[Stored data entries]

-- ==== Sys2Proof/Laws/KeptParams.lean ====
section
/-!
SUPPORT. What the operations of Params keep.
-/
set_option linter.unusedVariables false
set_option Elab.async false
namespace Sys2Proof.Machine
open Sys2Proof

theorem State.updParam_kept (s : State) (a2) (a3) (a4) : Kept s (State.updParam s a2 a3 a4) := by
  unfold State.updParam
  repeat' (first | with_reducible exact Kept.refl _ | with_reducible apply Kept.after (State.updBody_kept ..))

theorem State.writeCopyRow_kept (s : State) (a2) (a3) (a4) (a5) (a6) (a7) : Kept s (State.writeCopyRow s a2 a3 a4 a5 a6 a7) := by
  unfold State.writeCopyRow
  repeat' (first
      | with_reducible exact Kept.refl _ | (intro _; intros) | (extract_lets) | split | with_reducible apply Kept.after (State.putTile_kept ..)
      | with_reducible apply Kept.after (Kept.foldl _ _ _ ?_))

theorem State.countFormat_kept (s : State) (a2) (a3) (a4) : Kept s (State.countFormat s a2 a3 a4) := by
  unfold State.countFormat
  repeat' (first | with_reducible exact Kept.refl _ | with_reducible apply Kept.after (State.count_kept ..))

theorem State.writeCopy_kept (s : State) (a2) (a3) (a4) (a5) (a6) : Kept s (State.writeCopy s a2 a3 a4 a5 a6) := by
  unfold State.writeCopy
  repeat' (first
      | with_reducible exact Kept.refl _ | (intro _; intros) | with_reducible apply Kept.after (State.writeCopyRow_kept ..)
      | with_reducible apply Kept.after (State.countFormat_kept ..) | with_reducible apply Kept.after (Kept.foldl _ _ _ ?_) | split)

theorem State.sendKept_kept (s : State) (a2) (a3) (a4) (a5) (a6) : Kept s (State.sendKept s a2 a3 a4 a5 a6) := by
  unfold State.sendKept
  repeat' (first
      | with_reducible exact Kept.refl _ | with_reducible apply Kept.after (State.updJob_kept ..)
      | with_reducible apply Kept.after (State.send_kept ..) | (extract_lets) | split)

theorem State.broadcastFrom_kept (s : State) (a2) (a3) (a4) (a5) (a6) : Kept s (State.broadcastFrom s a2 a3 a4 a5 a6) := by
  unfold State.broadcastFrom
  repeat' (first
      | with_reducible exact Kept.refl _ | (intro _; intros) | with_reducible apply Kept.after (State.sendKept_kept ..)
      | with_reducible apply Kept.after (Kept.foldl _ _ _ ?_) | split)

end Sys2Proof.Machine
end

==

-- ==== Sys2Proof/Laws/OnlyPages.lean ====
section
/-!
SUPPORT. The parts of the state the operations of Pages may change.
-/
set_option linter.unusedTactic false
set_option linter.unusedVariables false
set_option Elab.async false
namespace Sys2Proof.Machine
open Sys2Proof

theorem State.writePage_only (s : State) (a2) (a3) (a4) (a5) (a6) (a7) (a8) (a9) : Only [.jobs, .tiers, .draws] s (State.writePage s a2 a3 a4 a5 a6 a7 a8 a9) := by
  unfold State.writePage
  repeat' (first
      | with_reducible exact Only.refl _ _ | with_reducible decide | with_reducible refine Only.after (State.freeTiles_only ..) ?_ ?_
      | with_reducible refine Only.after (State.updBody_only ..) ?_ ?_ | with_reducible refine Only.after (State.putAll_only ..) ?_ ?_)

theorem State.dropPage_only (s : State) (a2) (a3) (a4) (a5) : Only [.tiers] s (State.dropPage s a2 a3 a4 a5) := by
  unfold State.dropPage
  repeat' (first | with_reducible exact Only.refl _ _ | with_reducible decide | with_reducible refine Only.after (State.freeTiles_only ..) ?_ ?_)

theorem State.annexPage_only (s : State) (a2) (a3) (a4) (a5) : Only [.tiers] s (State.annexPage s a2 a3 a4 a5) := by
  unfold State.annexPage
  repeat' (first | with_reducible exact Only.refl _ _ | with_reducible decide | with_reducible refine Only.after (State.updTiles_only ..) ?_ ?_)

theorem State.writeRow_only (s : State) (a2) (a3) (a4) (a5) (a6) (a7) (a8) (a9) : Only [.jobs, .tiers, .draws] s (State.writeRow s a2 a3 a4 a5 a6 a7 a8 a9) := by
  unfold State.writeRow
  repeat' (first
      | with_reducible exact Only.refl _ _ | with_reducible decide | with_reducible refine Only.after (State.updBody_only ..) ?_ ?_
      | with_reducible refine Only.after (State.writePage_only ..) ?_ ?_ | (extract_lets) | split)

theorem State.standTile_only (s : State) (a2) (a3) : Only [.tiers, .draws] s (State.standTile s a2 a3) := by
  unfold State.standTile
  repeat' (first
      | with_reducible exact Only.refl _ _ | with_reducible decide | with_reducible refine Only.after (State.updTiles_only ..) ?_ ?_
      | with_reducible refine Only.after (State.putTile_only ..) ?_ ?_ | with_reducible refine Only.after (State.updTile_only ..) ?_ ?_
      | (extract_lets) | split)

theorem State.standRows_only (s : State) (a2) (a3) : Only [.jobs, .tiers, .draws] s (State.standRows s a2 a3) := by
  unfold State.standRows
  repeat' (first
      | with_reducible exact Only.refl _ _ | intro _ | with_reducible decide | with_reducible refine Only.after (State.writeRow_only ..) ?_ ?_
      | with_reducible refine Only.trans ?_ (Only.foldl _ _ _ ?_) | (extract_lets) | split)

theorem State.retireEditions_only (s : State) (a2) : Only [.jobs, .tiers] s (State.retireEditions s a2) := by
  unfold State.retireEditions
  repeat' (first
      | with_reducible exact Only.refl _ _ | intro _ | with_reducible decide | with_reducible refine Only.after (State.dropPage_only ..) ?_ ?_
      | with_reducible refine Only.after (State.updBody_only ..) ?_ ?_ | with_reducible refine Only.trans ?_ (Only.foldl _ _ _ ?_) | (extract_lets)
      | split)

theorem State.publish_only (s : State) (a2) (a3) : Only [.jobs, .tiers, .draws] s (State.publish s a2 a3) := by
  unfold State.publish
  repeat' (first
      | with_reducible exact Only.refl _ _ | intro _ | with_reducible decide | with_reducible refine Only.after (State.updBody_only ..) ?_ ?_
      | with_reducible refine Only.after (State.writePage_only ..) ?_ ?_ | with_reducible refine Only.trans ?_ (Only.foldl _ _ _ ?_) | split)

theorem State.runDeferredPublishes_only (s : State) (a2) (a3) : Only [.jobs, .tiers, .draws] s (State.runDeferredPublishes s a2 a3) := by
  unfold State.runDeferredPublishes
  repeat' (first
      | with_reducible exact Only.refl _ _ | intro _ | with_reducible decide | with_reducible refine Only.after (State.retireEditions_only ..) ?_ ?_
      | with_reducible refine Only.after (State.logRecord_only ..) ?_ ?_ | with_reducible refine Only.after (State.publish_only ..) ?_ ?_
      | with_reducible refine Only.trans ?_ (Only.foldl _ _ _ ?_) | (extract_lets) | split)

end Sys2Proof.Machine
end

▶ _Work to be completed_: Please transcribe exactly the lines above from the line that has "theorem State.updParam_kept (s" up to and including the line that has "Kept.after (State.sendKept_kept ..)"; no other line belongs in the answer.

▶ _Exercise output_:
theorem State.updParam_kept (s : State) (a2) (a3) (a4) : Kept s (State.updParam s a2 a3 a4) := by
  unfold State.updParam
  repeat' (first | with_reducible exact Kept.refl _ | with_reducible apply Kept.after (State.updBody_kept ..))

theorem State.writeCopyRow_kept (s : State) (a2) (a3) (a4) (a5) (a6) (a7) : Kept s (State.writeCopyRow s a2 a3 a4 a5 a6 a7) := by
  unfold State.writeCopyRow
  repeat' (first
      | with_reducible exact Kept.refl _ | (intro _; intros) | (extract_lets) | split | with_reducible apply Kept.after (State.putTile_kept ..)
      | with_reducible apply Kept.after (Kept.foldl _ _ _ ?_))

theorem State.countFormat_kept (s : State) (a2) (a3) (a4) : Kept s (State.countFormat s a2 a3 a4) := by
  unfold State.countFormat
  repeat' (first | with_reducible exact Kept.refl _ | with_reducible apply Kept.after (State.count_kept ..))

theorem State.writeCopy_kept (s : State) (a2) (a3) (a4) (a5) (a6) : Kept s (State.writeCopy s a2 a3 a4 a5 a6) := by
  unfold State.writeCopy
  repeat' (first
      | with_reducible exact Kept.refl _ | (intro _; intros) | with_reducible apply Kept.after (State.writeCopyRow_kept ..)
      | with_reducible apply Kept.after (State.countFormat_kept ..) | with_reducible apply Kept.after (Kept.foldl _ _ _ ?_) | split)

theorem State.sendKept_kept (s : State) (a2) (a3) (a4) (a5) (a6) : Kept s (State.sendKept s a2 a3 a4 a5 a6) := by
  unfold State.sendKept
  repeat' (first
      | with_reducible exact Kept.refl _ | with_reducible apply Kept.after (State.updJob_kept ..)
      | with_reducible apply Kept.after (State.send_kept ..) | (extract_lets) | split)

theorem State.broadcastFrom_kept (s : State) (a2) (a3) (a4) (a5) (a6) : Kept s (State.broadcastFrom s a2 a3 a4 a5 a6) := by
  unfold State.broadcastFrom
  repeat' (first
      | with_reducible exact Kept.refl _ | (intro _; intros) | with_reducible apply Kept.after (State.sendKept_kept ..)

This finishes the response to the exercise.